» Material for the task
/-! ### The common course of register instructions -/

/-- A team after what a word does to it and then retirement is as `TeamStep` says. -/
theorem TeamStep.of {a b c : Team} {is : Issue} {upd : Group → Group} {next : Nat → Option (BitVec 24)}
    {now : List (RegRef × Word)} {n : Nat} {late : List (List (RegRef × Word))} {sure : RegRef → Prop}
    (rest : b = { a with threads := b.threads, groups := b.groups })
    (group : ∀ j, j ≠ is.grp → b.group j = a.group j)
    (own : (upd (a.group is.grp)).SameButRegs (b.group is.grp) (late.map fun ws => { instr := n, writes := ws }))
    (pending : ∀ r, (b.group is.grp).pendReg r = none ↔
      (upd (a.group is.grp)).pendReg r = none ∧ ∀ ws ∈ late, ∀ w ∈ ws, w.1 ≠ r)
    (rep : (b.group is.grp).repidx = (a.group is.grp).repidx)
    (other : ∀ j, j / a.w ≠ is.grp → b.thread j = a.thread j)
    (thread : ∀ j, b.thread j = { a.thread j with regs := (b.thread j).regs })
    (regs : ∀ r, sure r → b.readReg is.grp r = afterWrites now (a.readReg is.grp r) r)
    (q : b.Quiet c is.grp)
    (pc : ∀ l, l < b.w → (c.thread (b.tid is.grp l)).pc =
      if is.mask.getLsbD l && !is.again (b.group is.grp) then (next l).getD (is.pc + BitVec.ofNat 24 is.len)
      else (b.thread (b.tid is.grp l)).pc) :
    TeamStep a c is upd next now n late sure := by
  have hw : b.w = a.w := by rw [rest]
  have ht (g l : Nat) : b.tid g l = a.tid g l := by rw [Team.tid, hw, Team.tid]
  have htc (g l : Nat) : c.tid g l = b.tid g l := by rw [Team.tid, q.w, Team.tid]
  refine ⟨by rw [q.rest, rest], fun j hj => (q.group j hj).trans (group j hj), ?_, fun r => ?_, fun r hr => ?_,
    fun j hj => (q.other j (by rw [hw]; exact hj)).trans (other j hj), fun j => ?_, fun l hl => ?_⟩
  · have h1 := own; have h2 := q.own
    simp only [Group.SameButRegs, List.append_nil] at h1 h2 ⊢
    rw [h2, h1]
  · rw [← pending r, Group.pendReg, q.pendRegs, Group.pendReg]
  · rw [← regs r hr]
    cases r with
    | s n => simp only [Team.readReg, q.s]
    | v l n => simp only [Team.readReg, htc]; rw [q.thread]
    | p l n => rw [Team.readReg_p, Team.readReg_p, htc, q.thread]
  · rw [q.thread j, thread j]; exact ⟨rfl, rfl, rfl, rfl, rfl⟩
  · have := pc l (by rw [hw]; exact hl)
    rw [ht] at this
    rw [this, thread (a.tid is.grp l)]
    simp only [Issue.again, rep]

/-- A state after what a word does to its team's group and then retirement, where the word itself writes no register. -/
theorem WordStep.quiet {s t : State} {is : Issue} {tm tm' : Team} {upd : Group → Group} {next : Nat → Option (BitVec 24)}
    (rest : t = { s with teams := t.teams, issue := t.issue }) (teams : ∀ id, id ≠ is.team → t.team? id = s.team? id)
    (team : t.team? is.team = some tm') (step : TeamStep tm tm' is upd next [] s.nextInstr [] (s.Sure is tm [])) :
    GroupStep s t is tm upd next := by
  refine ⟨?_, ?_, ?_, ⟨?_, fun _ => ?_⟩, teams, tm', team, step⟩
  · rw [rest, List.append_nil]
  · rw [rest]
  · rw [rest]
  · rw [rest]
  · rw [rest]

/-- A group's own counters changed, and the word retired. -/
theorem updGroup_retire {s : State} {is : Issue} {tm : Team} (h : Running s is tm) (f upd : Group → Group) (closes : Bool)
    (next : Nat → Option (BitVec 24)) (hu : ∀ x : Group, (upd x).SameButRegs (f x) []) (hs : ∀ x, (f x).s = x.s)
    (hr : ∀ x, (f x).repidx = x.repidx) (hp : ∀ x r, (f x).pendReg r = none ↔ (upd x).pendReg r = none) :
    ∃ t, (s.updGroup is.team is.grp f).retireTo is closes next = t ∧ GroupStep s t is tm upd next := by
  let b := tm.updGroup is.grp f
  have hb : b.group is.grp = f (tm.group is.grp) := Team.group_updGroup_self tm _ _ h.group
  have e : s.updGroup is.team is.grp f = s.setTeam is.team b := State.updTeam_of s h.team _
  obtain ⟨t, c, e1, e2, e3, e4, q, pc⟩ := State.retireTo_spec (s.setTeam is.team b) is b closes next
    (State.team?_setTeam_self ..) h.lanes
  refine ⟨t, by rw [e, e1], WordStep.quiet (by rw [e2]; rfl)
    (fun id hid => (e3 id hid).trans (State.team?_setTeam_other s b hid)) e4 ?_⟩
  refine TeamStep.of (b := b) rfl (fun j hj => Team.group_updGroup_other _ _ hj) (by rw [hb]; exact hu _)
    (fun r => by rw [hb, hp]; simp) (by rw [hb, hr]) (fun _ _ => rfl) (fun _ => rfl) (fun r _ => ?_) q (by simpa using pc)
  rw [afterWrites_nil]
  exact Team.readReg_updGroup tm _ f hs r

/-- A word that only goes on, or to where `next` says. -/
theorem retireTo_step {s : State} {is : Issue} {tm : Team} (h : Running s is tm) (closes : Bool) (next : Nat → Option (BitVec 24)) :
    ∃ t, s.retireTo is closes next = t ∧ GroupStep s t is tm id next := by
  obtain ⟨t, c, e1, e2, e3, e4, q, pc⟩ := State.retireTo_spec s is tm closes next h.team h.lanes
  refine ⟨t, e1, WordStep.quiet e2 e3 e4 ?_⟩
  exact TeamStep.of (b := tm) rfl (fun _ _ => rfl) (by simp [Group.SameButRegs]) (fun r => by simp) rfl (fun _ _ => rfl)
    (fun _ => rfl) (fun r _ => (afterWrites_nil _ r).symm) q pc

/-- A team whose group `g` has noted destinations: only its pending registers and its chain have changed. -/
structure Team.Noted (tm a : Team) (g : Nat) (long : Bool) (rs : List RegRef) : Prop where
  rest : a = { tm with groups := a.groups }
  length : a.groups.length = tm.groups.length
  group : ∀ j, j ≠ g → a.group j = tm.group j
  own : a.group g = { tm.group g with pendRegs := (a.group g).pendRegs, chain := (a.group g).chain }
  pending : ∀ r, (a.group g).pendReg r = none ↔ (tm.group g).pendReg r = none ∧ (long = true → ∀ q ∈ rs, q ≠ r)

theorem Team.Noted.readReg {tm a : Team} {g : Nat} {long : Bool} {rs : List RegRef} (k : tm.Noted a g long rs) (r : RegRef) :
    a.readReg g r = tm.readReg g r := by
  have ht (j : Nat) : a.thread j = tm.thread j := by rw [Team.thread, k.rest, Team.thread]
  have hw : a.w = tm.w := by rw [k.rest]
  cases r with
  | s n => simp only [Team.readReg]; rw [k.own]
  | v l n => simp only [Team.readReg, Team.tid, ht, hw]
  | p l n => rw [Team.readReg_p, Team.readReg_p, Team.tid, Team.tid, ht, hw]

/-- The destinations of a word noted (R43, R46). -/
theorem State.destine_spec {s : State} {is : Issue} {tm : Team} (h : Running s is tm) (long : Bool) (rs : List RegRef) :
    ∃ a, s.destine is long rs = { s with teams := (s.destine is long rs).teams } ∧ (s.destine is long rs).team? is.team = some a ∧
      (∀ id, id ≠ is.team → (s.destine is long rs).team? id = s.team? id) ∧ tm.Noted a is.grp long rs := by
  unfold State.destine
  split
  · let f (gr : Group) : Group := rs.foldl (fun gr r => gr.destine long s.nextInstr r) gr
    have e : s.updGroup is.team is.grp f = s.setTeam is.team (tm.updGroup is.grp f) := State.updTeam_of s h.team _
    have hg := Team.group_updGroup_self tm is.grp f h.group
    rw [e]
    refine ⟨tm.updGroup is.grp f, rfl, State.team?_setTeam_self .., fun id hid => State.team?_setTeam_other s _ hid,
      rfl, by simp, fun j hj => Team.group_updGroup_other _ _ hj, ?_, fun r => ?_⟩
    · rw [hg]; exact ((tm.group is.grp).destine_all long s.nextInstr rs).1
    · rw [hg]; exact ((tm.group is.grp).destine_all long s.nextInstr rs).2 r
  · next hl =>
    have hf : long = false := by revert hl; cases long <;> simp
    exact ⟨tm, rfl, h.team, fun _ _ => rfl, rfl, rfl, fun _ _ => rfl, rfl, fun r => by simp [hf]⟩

» Problem requirements
What do the lines above say from the one containing "(upd (a.group is.grp)).pendReg" down to the one containing "(thread : ∀"? Return them exactly, both end lines included, and only them.

» Task output
      (upd (a.group is.grp)).pendReg r = none ∧ ∀ ws ∈ late, ∀ w ∈ ws, w.1 ≠ r)
    (rep : (b.group is.grp).repidx = (a.group is.grp).repidx)
    (other : ∀ j, j / a.w ≠ is.grp → b.thread j = a.thread j)
    (thread : ∀ j, b.thread j = { a.thread j with regs := (b.thread j).regs })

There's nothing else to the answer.